Despite these descriptions, however, I never truly believed in a physical Heaven. I couldn't have told you why I didn't believe. I just didn't. For many of my childhood years, I did, however, feel guilty about not believing in the physical golden Heaven, and not truly in the physical God-on-a-throne either. I felt guilty for my lack of faith, but I still couldn't believe. That would have been lying.
Nowadays, and for many years since my teens, I no longer feel guilty for not sharing the faith of those who believe in a physical Heaven. My conception of religion has dissolved into a vague sense of spirituality that I would call open-to-wonder. I don't feel the need to commit to any particular belief other than an inner sense of rightness.

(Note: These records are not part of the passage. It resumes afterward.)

/-- What reset leaves (Tables 11.3 to 11.5, 12.1, 17.3, 18.3, 20.2, R206, R284, R344, R480): MODE Secure Boot and READY 0, the
PF's grants, every cause masked, every host channel the PF's, an empty Larder, no fault recorded, the table and clock defaults,
IDCODE. -/
def Obligations.ResetLeavesTheStatedValues : Prop :=
  ∀ s : State, s = State.reset →
    s.mode = .secureBoot ∧ s.ready = false ∧ s.degraded = false ∧ s.pending = [] ∧
    (fnGet s 0).qpGrant = 64 ∧ (fnGet s 0).sessGrant = 256 ∧ (fnGet s 0).hbmUnits = 64 ∧
    (∀ n, n ≠ 0 → (fnGet s n).qpGrant = 0 ∧ (fnGet s n).sessGrant = 0 ∧ (fnGet s n).hbmUnits = 0) ∧
    (∀ n, (fnGet s n).intrCause = 0 ∧ (fnGet s n).intrMask = 0x1FF ∧ (fnGet s n).mbEnabled = false ∧ (fnGet s n).hostOob = 0) ∧
    (∀ ch, (dmaGet s ch).owner = 0 ∧ (dmaGet s ch).state = .idle) ∧ s.larder.published = false ∧ s.sessions = [] ∧ s.qps = [] ∧
    s.canary.status = 0 ∧ s.canary.classMax = 0 ∧ s.canary.faultN = true ∧ s.canary.thermtripN = true ∧
    s.tables.agingS = 300 ∧ s.tables.dampMs = 1000 ∧ s.net.ptp.cfg.domain = 127 ∧ s.net.ptp.cfg.priority1 = 128 ∧
    s.net.ptp.cfg.stepNs = 100000 ∧ s.tap.code = 0x01 ∧ s.sec.keys = [] ∧ s.fabric.joined = false ∧ Kept s

/-- A command stops exactly when it names a unit that the part does not have, is refused only as a private TAP code that the
lifecycle leaves open, and otherwise answers a next state, which leaves the waiting commands as they are. Model's choices in it:
log entries 4, 60. -/
def Obligations.StopsAreNamed : Prop :=
  ∀ (c : Instr) (s : State),
    ((∃ t, exec c s = .next t ∧ t.pending = s.pending) ∨ exec c s = .fault .noSuchUnit ∨ exec c s = .refused .privateTap) ∧
    (exec c s = .fault .noSuchUnit ↔ c.wf = false) ∧
    (exec c s = .refused .privateTap → ∃ code k w, c = .tapUpdateIr code k w ∧ 0x81 ≤ code.toNat ∧ code ≠ 0xFF ∧
      asleep s = false ∧ privateOpen s = true)

/-- READY follows the mode, Lockdown keeps the device sealed, and the HBM's bytes keep their canonical form, at every step
(R250, R409, Table 12.1). Model's choices in it: log entry 5. -/
def Obligations.EveryStepKeepsTheInvariant : Prop :=
  ∀ s t : State, Kept s → step s = .next t → Kept t

/-- Off is left only by COLD_RESET, and Lockdown only by removing power: in them every other command leaves the whole state as
it is, but for the zeros of a BAR2 read and the TAP's own registers in Lockdown (R409, R466, R479, R483, Table 12.2). Model's
choices in it: log entry 62. -/
def Obligations.OffAndLockdownEndByPowerAlone : Prop :=
  ∀ (c : Instr) (s t : State), exec c s = .next t →
    (s.mode = .off → t = s ∨ ∃ w, c = .coldReset w ∧ t.mode = .secureBoot ∧ t.ready = false) ∧
    (s.mode = .lockdown → t = s ∨ (c = .powerRemoved ∧ t.mode = .off) ∨
      (∃ fn off len, c = .bar2Access fn off (.read len) ∧ t = emit s (.readData fn (zeros len) false)) ∨
      (((∃ code k w, c = .tapUpdateIr code k w) ∨ c = .tapReset) ∧ t = { s with now := t.now, tap := t.tap } ∧
        (t.tap.pins = 0x01 ∨ t.tap.pins = 0x02 ∨ t.tap.pins = 0xFF)))

/-- Modes are entered only as Table 12.2 has it (R247, R409): Standalone and Dormant from Ready by their commands, Off by
removing power, Provisioning from Secure Boot, Manager from Ready or Standby Manager, Lockdown with the device sealed. Model's
choices in it: log entry 49. -/
def Obligations.ModesAreEnteredAsTheTableHasIt : Prop :=
  ∀ (c : Instr) (s t : State), exec c s = .next t → s.mode ≠ t.mode →
    (t.mode = .standalone → s.mode = .ready ∧ ∃ r, c = .setMode r) ∧
    (t.mode = .dormant → s.mode = .ready ∧ ∃ r, c = .setPowerState r) ∧
    (t.mode = .off → c = .powerRemoved) ∧
    (t.mode = .provisioning → (s.mode = .secureBoot ∧ ∃ i, c = .secureBoot i) ∨ s.hbm.hotWait = true) ∧
    (t.mode = .manager → (s.mode = .ready ∧ ∃ r, c = .fabricCreate r) ∨ s.mode = .standby) ∧
    (t.mode = .lockdown → s.mode ≠ .off ∧ sealedDown t = true)

/-- Frames: a command leaves the modes, the registers of the host interface, the mailbox and the DMA channels that it is not
named as writing (`writes`). Model's choices in it: log entry 6. -/
def Obligations.HostPartsKeepTheirFrame : Prop :=
  ∀ (c : Instr) (s t : State) (p : Part), exec c s = .next t → p ∉ writes c →
    p ∈ [.mode, .degraded, .ready, .epochCtr, .vfEnabled, .fns, .qps, .round, .dma, .dmaCycle] → p.same s t

/-- Frames: a command leaves the fault collector, the Larder, the Foreman, the security island, power, HBM, every byte of the
HBM, the TAP and the pins as they are unless it is named as writing them. Model's choices in it: log entry 5. -/
def Obligations.ManagementPartsKeepTheirFrame : Prop :=
  ∀ (c : Instr) (s t : State) (p : Part), exec c s = .next t → p ∉ writes c →
    p ∈ [.canary, .larder, .foreman, .sec, .power, .hbm, .memory, .tap, .pins] →
    p.same s t ∧ (p = .memory → ∀ a, memByte t.hbm.mem a = memByte s.hbm.mem a)

/-- Frames: a command leaves sessions, cores, clusters, pixel ports, the switch, the tables, the network and the fabric as they
are unless it is named as writing them. -/
def Obligations.CodingPartsKeepTheirFrame : Prop :=
  ∀ (c : Instr) (s t : State) (p : Part), exec c s = .next t → p ∉ writes c →
    p ∈ [.sessions, .slotGen, .cores, .clusters, .px, .sw, .tables, .net, .fabric] → p.same s t

end
end

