-- ==== Sys2Proof/Laws/Keeps.lean ====
section
/-! SUPPORT. No shared operation touches the queue of waiting commands, none but the commit of firmware writes OTP, and each
keeps the canonical form of the HBM's bytes: one lemma per operation, in the order of the files. -/

namespace Sys2Proof.Machine

@[simp] theorem foldl_pending {α : Type} (f : State → α → State) (h : ∀ s a, (f s a).pending = s.pending) (l : List α) (s : State) :
    (l.foldl f s).pending = s.pending := by
  induction l generalizing s with
  | nil => rfl
  | cons a l ih => rw [List.foldl_cons, ih, h]

@[simp] theorem foldl_otp {α : Type} (f : State → α → State) (h : ∀ s a, (f s a).sec.otp = s.sec.otp) (l : List α) (s : State) :
    (l.foldl f s).sec.otp = s.sec.otp := by
  induction l generalizing s with
  | nil => rfl
  | cons a l ih => rw [List.foldl_cons, ih, h]

@[simp] theorem foldl_mem {α : Type} (f : State → α → State)
    (h : ∀ s a, Memory.wf s.hbm.mem = true → Memory.wf (f s a).hbm.mem = true) (l : List α) (s : State)
    (w : Memory.wf s.hbm.mem = true) : Memory.wf (l.foldl f s).hbm.mem = true := by
  induction l generalizing s with
  | nil => exact w
  | cons a l ih => exact ih _ (h s a w)

theorem foldl_keeps {α : Type} {f : State → α → State}
    (h : ∀ s a, (f s a).pending = s.pending ∧ (f s a).sec.otp = s.sec.otp ∧ (Memory.wf s.hbm.mem = true → Memory.wf (f s a).hbm.mem = true))
    (l : List α) (s : State) : (l.foldl f s).pending = s.pending ∧ (l.foldl f s).sec.otp = s.sec.otp
      ∧ (Memory.wf s.hbm.mem = true → Memory.wf (l.foldl f s).hbm.mem = true) :=
  ⟨foldl_pending f (fun s a => (h s a).1) l s, foldl_otp f (fun s a => (h s a).2.1) l s, foldl_mem f (fun s a => (h s a).2.2) l s⟩

@[simp] theorem ite_pending (c : Prop) [Decidable c] (a b : State) : (if c then a else b).pending = if c then a.pending else b.pending := by
  split <;> rfl
@[simp] theorem ite_otp (c : Prop) [Decidable c] (a b : State) : (if c then a else b).sec.otp = if c then a.sec.otp else b.sec.otp := by
  split <;> rfl
@[simp] theorem foldl_memEq {α : Type} (f : State → α → State) (h : ∀ s a, (f s a).hbm.mem = s.hbm.mem) (l : List α) (s : State) :
    (l.foldl f s).hbm.mem = s.hbm.mem := by
  induction l generalizing s with
  | nil => rfl
  | cons a l ih => rw [List.foldl_cons, ih, h]

/-- A loop keeps what its body keeps. -/
theorem foldl_same {α : Type} {f : State → α → State}
    (h : ∀ s a, (f s a).pending = s.pending ∧ (f s a).sec.otp = s.sec.otp ∧ (f s a).hbm.mem = s.hbm.mem)
    (l : List α) (s : State) : (l.foldl f s).pending = s.pending ∧ (l.foldl f s).sec.otp = s.sec.otp ∧ (l.foldl f s).hbm.mem = s.hbm.mem :=
  ⟨foldl_pending f (fun s a => (h s a).1) l s, foldl_otp f (fun s a => (h s a).2.1) l s, foldl_memEq f (fun s a => (h s a).2.2) l s⟩

@[simp] theorem ite_memEq (c : Prop) [Decidable c] (a b : State) : (if c then a else b).hbm.mem = if c then a.hbm.mem else b.hbm.mem := by
  split <;> rfl
@[simp] theorem wf_ite (c : Prop) [Decidable c] (a b : Mem) : Memory.wf (if c then a else b) = if c then Memory.wf a else Memory.wf b := by
  split <;> rfl

theorem foldl_fst_keeps {α β : Type} {f : State × β → α → State × β} (h : ∀ p a, (f p a).1.pending = p.1.pending ∧ (f p a).1.sec.otp = p.1.sec.otp ∧ (Memory.wf p.1.hbm.mem = true → Memory.wf (f p a).1.hbm.mem = true)) (l : List α) (p : State × β) :
    ((l.foldl f p).1).pending = p.1.pending ∧ ((l.foldl f p).1).sec.otp = p.1.sec.otp ∧ (Memory.wf p.1.hbm.mem = true → Memory.wf ((l.foldl f p).1).hbm.mem = true) := by
  induction l generalizing p with
  | nil => exact ⟨rfl, rfl, id⟩
  | cons a l ih =>
    have i := ih (f p a)
    have j := h p a
    exact ⟨i.1.trans j.1, i.2.1.trans j.2.1, fun w => i.2.2 (j.2.2 w)⟩
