-- ==== Sys2Proof/Laws/Same.lean ====
section
/-! SUPPORT. What each shared operation leaves unchanged: one lemma per operation, in the order of the files, over the groups of
the state that statements speak of; first the same for loops and choices. -/

namespace Sys2Proof.Machine

@[simp] theorem foldl_mode {α : Type} (f : State → α → State) (h : ∀ s a, (f s a).mode = s.mode) (l : List α) (s : State) : (l.foldl f s).mode = s.mode := by
  induction l generalizing s with
  | nil => rfl
  | cons a l ih => rw [List.foldl_cons, ih, h]

@[simp] theorem ite_mode (c : Prop) [Decidable c] (a b : State) : (if c then a else b).mode = if c then a.mode else b.mode := by split <;> rfl

@[simp] theorem foldl_ready {α : Type} (f : State → α → State) (h : ∀ s a, (f s a).ready = s.ready) (l : List α) (s : State) : (l.foldl f s).ready = s.ready := by
  induction l generalizing s with
  | nil => rfl
  | cons a l ih => rw [List.foldl_cons, ih, h]

@[simp] theorem ite_ready (c : Prop) [Decidable c] (a b : State) : (if c then a else b).ready = if c then a.ready else b.ready := by split <;> rfl

@[simp] theorem foldl_epochCtr {α : Type} (f : State → α → State) (h : ∀ s a, (f s a).epochCtr = s.epochCtr) (l : List α) (s : State) : (l.foldl f s).epochCtr = s.epochCtr := by
  induction l generalizing s with
  | nil => rfl
  | cons a l ih => rw [List.foldl_cons, ih, h]

@[simp] theorem ite_epochCtr (c : Prop) [Decidable c] (a b : State) : (if c then a else b).epochCtr = if c then a.epochCtr else b.epochCtr := by split <;> rfl

@[simp] theorem foldl_vfEnabled {α : Type} (f : State → α → State) (h : ∀ s a, (f s a).vfEnabled = s.vfEnabled) (l : List α) (s : State) : (l.foldl f s).vfEnabled = s.vfEnabled := by
  induction l generalizing s with
  | nil => rfl
  | cons a l ih => rw [List.foldl_cons, ih, h]

@[simp] theorem ite_vfEnabled (c : Prop) [Decidable c] (a b : State) : (if c then a else b).vfEnabled = if c then a.vfEnabled else b.vfEnabled := by split <;> rfl

@[simp] theorem foldl_dma {α : Type} (f : State → α → State) (h : ∀ s a, (f s a).dma = s.dma) (l : List α) (s : State) : (l.foldl f s).dma = s.dma := by
  induction l generalizing s with
  | nil => rfl
  | cons a l ih => rw [List.foldl_cons, ih, h]

@[simp] theorem ite_dma (c : Prop) [Decidable c] (a b : State) : (if c then a else b).dma = if c then a.dma else b.dma := by split <;> rfl

@[simp] theorem foldl_sessions {α : Type} (f : State → α → State) (h : ∀ s a, (f s a).sessions = s.sessions) (l : List α) (s : State) : (l.foldl f s).sessions = s.sessions := by
  induction l generalizing s with
  | nil => rfl
  | cons a l ih => rw [List.foldl_cons, ih, h]

@[simp] theorem ite_sessions (c : Prop) [Decidable c] (a b : State) : (if c then a else b).sessions = if c then a.sessions else b.sessions := by split <;> rfl

@[simp] theorem foldl_cores {α : Type} (f : State → α → State) (h : ∀ s a, (f s a).cores = s.cores) (l : List α) (s : State) : (l.foldl f s).cores = s.cores := by
  induction l generalizing s with
  | nil => rfl
  | cons a l ih => rw [List.foldl_cons, ih, h]

@[simp] theorem ite_cores (c : Prop) [Decidable c] (a b : State) : (if c then a else b).cores = if c then a.cores else b.cores := by split <;> rfl

@[simp] theorem foldl_sec {α : Type} (f : State → α → State) (h : ∀ s a, (f s a).sec = s.sec) (l : List α) (s : State) : (l.foldl f s).sec = s.sec := by
  induction l generalizing s with
  | nil => rfl
  | cons a l ih => rw [List.foldl_cons, ih, h]

@[simp] theorem ite_sec (c : Prop) [Decidable c] (a b : State) : (if c then a else b).sec = if c then a.sec else b.sec := by split <;> rfl

@[simp] theorem foldl_power {α : Type} (f : State → α → State) (h : ∀ s a, (f s a).power = s.power) (l : List α) (s : State) : (l.foldl f s).power = s.power := by
  induction l generalizing s with
  | nil => rfl
  | cons a l ih => rw [List.foldl_cons, ih, h]

@[simp] theorem ite_power (c : Prop) [Decidable c] (a b : State) : (if c then a else b).power = if c then a.power else b.power := by split <;> rfl

@[simp] theorem foldl_hbm {α : Type} (f : State → α → State) (h : ∀ s a, (f s a).hbm = s.hbm) (l : List α) (s : State) : (l.foldl f s).hbm = s.hbm := by
  induction l generalizing s with
  | nil => rfl
  | cons a l ih => rw [List.foldl_cons, ih, h]

@[simp] theorem ite_hbm (c : Prop) [Decidable c] (a b : State) : (if c then a else b).hbm = if c then a.hbm else b.hbm := by split <;> rfl

@[simp] theorem foldl_tap {α : Type} (f : State → α → State) (h : ∀ s a, (f s a).tap = s.tap) (l : List α) (s : State) : (l.foldl f s).tap = s.tap := by
  induction l generalizing s with
  | nil => rfl
  | cons a l ih => rw [List.foldl_cons, ih, h]

@[simp] theorem ite_tap (c : Prop) [Decidable c] (a b : State) : (if c then a else b).tap = if c then a.tap else b.tap := by split <;> rfl

@[simp] theorem foldl_pins {α : Type} (f : State → α → State) (h : ∀ s a, (f s a).pins = s.pins) (l : List α) (s : State) : (l.foldl f s).pins = s.pins := by
  induction l generalizing s with
  | nil => rfl
  | cons a l ih => rw [List.foldl_cons, ih, h]

@[simp] theorem ite_pins (c : Prop) [Decidable c] (a b : State) : (if c then a else b).pins = if c then a.pins else b.pins := by split <;> rfl

@[simp] theorem foldl_px {α : Type} (f : State → α → State) (h : ∀ s a, (f s a).px = s.px) (l : List α) (s : State) : (l.foldl f s).px = s.px := by
  induction l generalizing s with
  | nil => rfl
  | cons a l ih => rw [List.foldl_cons, ih, h]

@[simp] theorem ite_px (c : Prop) [Decidable c] (a b : State) : (if c then a else b).px = if c then a.px else b.px := by split <;> rfl

@[simp] theorem foldl_sw {α : Type} (f : State → α → State) (h : ∀ s a, (f s a).sw = s.sw) (l : List α) (s : State) : (l.foldl f s).sw = s.sw := by
  induction l generalizing s with
  | nil => rfl
  | cons a l ih => rw [List.foldl_cons, ih, h]

@[simp] theorem ite_sw (c : Prop) [Decidable c] (a b : State) : (if c then a else b).sw = if c then a.sw else b.sw := by split <;> rfl

@[simp] theorem foldl_tables {α : Type} (f : State → α → State) (h : ∀ s a, (f s a).tables = s.tables) (l : List α) (s : State) : (l.foldl f s).tables = s.tables := by
  induction l generalizing s with
  | nil => rfl
  | cons a l ih => rw [List.foldl_cons, ih, h]

@[simp] theorem ite_tables (c : Prop) [Decidable c] (a b : State) : (if c then a else b).tables = if c then a.tables else b.tables := by split <;> rfl

@[simp] theorem foldl_net {α : Type} (f : State → α → State) (h : ∀ s a, (f s a).net = s.net) (l : List α) (s : State) : (l.foldl f s).net = s.net := by
  induction l generalizing s with
  | nil => rfl
  | cons a l ih => rw [List.foldl_cons, ih, h]

@[simp] theorem ite_net (c : Prop) [Decidable c] (a b : State) : (if c then a else b).net = if c then a.net else b.net := by split <;> rfl

@[simp] theorem foldl_fabric {α : Type} (f : State → α → State) (h : ∀ s a, (f s a).fabric = s.fabric) (l : List α) (s : State) : (l.foldl f s).fabric = s.fabric := by
  induction l generalizing s with
  | nil => rfl
  | cons a l ih => rw [List.foldl_cons, ih, h]

@[simp] theorem ite_fabric (c : Prop) [Decidable c] (a b : State) : (if c then a else b).fabric = if c then a.fabric else b.fabric := by split <;> rfl

@[simp] theorem foldl_qps {α : Type} (f : State → α → State) (h : ∀ s a, (f s a).qps = s.qps) (l : List α) (s : State) : (l.foldl f s).qps = s.qps := by
  induction l generalizing s with
  | nil => rfl
  | cons a l ih => rw [List.foldl_cons, ih, h]

@[simp] theorem ite_qps (c : Prop) [Decidable c] (a b : State) : (if c then a else b).qps = if c then a.qps else b.qps := by split <;> rfl

@[simp] theorem foldl_fst_mode {α β : Type} (f : State × β → α → State × β) (h : ∀ p a, (f p a).1.mode = p.1.mode) (l : List α) (p : State × β) : (l.foldl f p).1.mode = p.1.mode := by
  induction l generalizing p with
  | nil => rfl
  | cons a l ih => rw [List.foldl_cons, ih, h]

@[simp] theorem foldl_snd_mode {α β : Type} (f : β × State → α → β × State) (h : ∀ p a, (f p a).2.mode = p.2.mode) (l : List α) (p : β × State) : (l.foldl f p).2.mode = p.2.mode := by
  induction l generalizing p with
  | nil => rfl
  | cons a l ih => rw [List.foldl_cons, ih, h]

@[simp] theorem foldl_fst_ready {α β : Type} (f : State × β → α → State × β) (h : ∀ p a, (f p a).1.ready = p.1.ready) (l : List α) (p : State × β) : (l.foldl f p).1.ready = p.1.ready := by
  induction l generalizing p with
  | nil => rfl
  | cons a l ih => rw [List.foldl_cons, ih, h]
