theorem exec_coreBistReloadDone_of_pass {s : State} {c w : Nat} (hs : asleep s = false) (hc : c < 28)
    (hfenced : (coreGet s c).fenced = true) (hpatch : (coreGet s c).patchOk = false) (hlost : (coreGet s c).lost = false)
    (hfault : (coreGet s c).fault = .replaced) (hparity : parity24 (atTime s w) c = 1) :
    exec (.coreBistReloadDone c true w) s = .next (settleDegraded (larderUpdate (coreReturned (atTime s w) c))) := by
  change execCoreBistReloadDone c true w s = _
  unfold execCoreBistReloadDone
  rw [isCore_of_lt hc, hs, hfenced, hpatch, hlost, hfault, hparity]
  rfl

theorem coreGet_reloadCore (s : State) (c : Nat) :
    (coreGet (reloadCore s c) c).fenced = false ∧ (coreGet (reloadCore s c) c).patchOk = true :=
  ⟨congrArg CoreState.fenced (coreGet_coreSet s c _), congrArg CoreState.patchOk (coreGet_coreSet s c _)⟩

theorem coreReturned_effect (s : State) (c : Nat) :
    (coreGet (coreReturned s c) c).fenced = false ∧ (coreGet (coreReturned s c) c).patchOk = true ∧
      (clGet (coreReturned s c) (c / 7)).spare = some c ∧ (coreReturned s c).mode = s.mode := by
  obtain ⟨hin, hok⟩ := coreGet_reloadCore (unitFence s (.core c) false) c
  exact ⟨hin, hok, congrArg ClusterState.spare (clGet_clSet _ (c / 7) _), by simp [coreReturned]⟩

/-! ### LOCKSTEP_MISMATCH and WATCHDOG_TIMEOUT (R408, R411) -/

theorem gateEgress_gatedAt {s : State} (h : s.canary.gatedAt = none) : (gateEgress s).canary.gatedAt = some s.now := by
  simp [gateEgress, hardFault, canaryCount, h]

/-- A warm reset starts Secure Boot without sessions and keeps the collector's bits (R466). -/
theorem warmReset_effect (s : State) :
    (warmReset s).mode = .secureBoot ∧ (warmReset s).ready = false ∧ (warmReset s).sessions = [] ∧
      (warmReset s).canary.status = s.canary.status :=
  ⟨rfl, rfl, rfl, rfl⟩

/-- Settles O16: each command's effect is one operation on the collector, the core or the mode, read back. -/
theorem selfTestsAndWatchdogComplete : Obligations.SelfTestsAndWatchdogComplete := by
  intro s w hs
  refine ⟨fun hbist => ?_, fun c hc hfenced hlost => ?_, fun c hc hfenced hpatch hlost hfault hparity => ?_, fun hgate => ?_,
    fun hdue => ?_⟩
  · obtain ⟨hend, hfences, hlosses⟩ := canary_of_bistPassed (atTime s w) allUnits
    refine ⟨_, exec_bistComplete_of_bist [] w hs hbist, ?_⟩
    have hspares (t : State) : ((List.range 4).foldl dropUnusableSpare t).canary = t.canary :=
      foldl_view State.canary (by simp) _ t
    simp [hspares, hend, hfences, hlosses]
  · obtain ⟨hok, hdegraded, hstatus, hfence⟩ :=
      stopCore_effect (recordFault (endRotation (patchBroken (atTime s w) c) (c / 7)) c 2 none) c
    obtain ⟨hcanary, hrecorded⟩ := recordFault_class2 (endRotation (patchBroken (atTime s w) c) (c / 7)) c none
    refine ⟨_, exec_patchParityError_of_unfenced w hs hc hfenced hlost, ?_, hdegraded.trans hrecorded, ?_, hfence,
      by simp [patchBroken]⟩
    · rw [hok, coreGet_eq_of_cores (t := recordFault _ c 2 none) (s := patchBroken (atTime s w) c) (by simp)]
      simp [patchBroken]
    · rw [hstatus, hcanary]
      exact canaryCount_status _ (by omega) (by decide)
  · obtain ⟨hin, hok, hspare, hmode⟩ := coreReturned_effect (atTime s w) c
    refine ⟨_, exec_coreBistReloadDone_of_pass hs hc hfenced hpatch hlost hfault hparity, ?_⟩
    simp [hin, hok, hspare, hmode]
  · refine ⟨gateEgress (atTime s w), ?_, gateEgress_gatedAt hgate⟩
    change execLockstepMismatch w s = _
    simp [execLockstepMismatch, hs]
  · obtain ⟨hmode, hready, hsessions, hstatus⟩ := warmReset_effect (hardFault (atTime s w) 41)
    refine ⟨warmReset (hardFault (atTime s w) 41), ?_, hmode, hready, hsessions, ?_⟩
    · change execWatchdogTimeout w s = _
      simp [execWatchdogTimeout, hs, hdue]
    · rw [hstatus]
      exact canaryCount_status (atTime s w) (by decide) (by decide)

end Sys2Proof.Machine
end

section
/-! PROOFS. The spare of each cluster at a Secure Boot (R414, R488): the choice over the usable cores, the loop that makes it for every
cluster, and what the rest of the boot leaves of it. -/

namespace Sys2Proof.Machine

/-! ### The most aged core, the highest index among equals -/

/-- Core `c` comes before `d` in the choice of R488: more aged, or as much and of no lower index. -/
def MoreAged (age : Nat → Nat) (c d : Nat) : Prop := age d < age c ∨ (age d = age c ∧ d ≤ c)

theorem MoreAged.refl (age : Nat → Nat) (c : Nat) : MoreAged age c c := .inr ⟨rfl, Nat.le_refl c⟩

theorem MoreAged.trans {age : Nat → Nat} {a b c : Nat} (hab : MoreAged age a b) (hbc : MoreAged age b c) : MoreAged age a c := by
  unfold MoreAged at *
  omega

/-- One step of the choice: the core at hand replaces a choice that is not older. -/
def olderOf (age : Nat → Nat) (b : Option Nat) (c : Nat) : Option Nat :=
  match b with
  | none => some c
  | some d => if age d ≤ age c then some c else some d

I believe that many religions share core values because we all have an inner sense of rightness. I don't believe that the details matter much. I don't believe that we must all believe the same thing.
I don't believe that Heaven is a real physical place, but I am open to the possibility of Heaven as a state of being-perhaps a plane of existence, as in "the other side of the veil." I would call the veil ignorance or confusion, or perhaps just an imaginary separation between physical and non-physical experience.
I don't require an afterlife to give my present experience meaning, because I truly feel grateful for what I experience now. I do sense an afterlife, or perhaps I have a very vivid imagination. Some things, such as the existence of an afterlife, of deceased ancestors, spirit guides, etc., feel right. Some things, such as a golden Heaven and a punishing God, just don't feel right.
As an older teen, a man on the street handed me a flier with a cartoon picture of a blonde God disembarking from a golden spaceship to collect the earth's children and jet them up to Heaven. That description didn't feel right to me, either.
One of my cousins grew into a Christian missionary. I don't know if he still imagines Heaven as a golden city graced by the presence of God on a throne. For me, Heaven is love and beauty and everything that feels right and good. That's my reality, at least for now.
Learn more about this author, Sara Mcgrath.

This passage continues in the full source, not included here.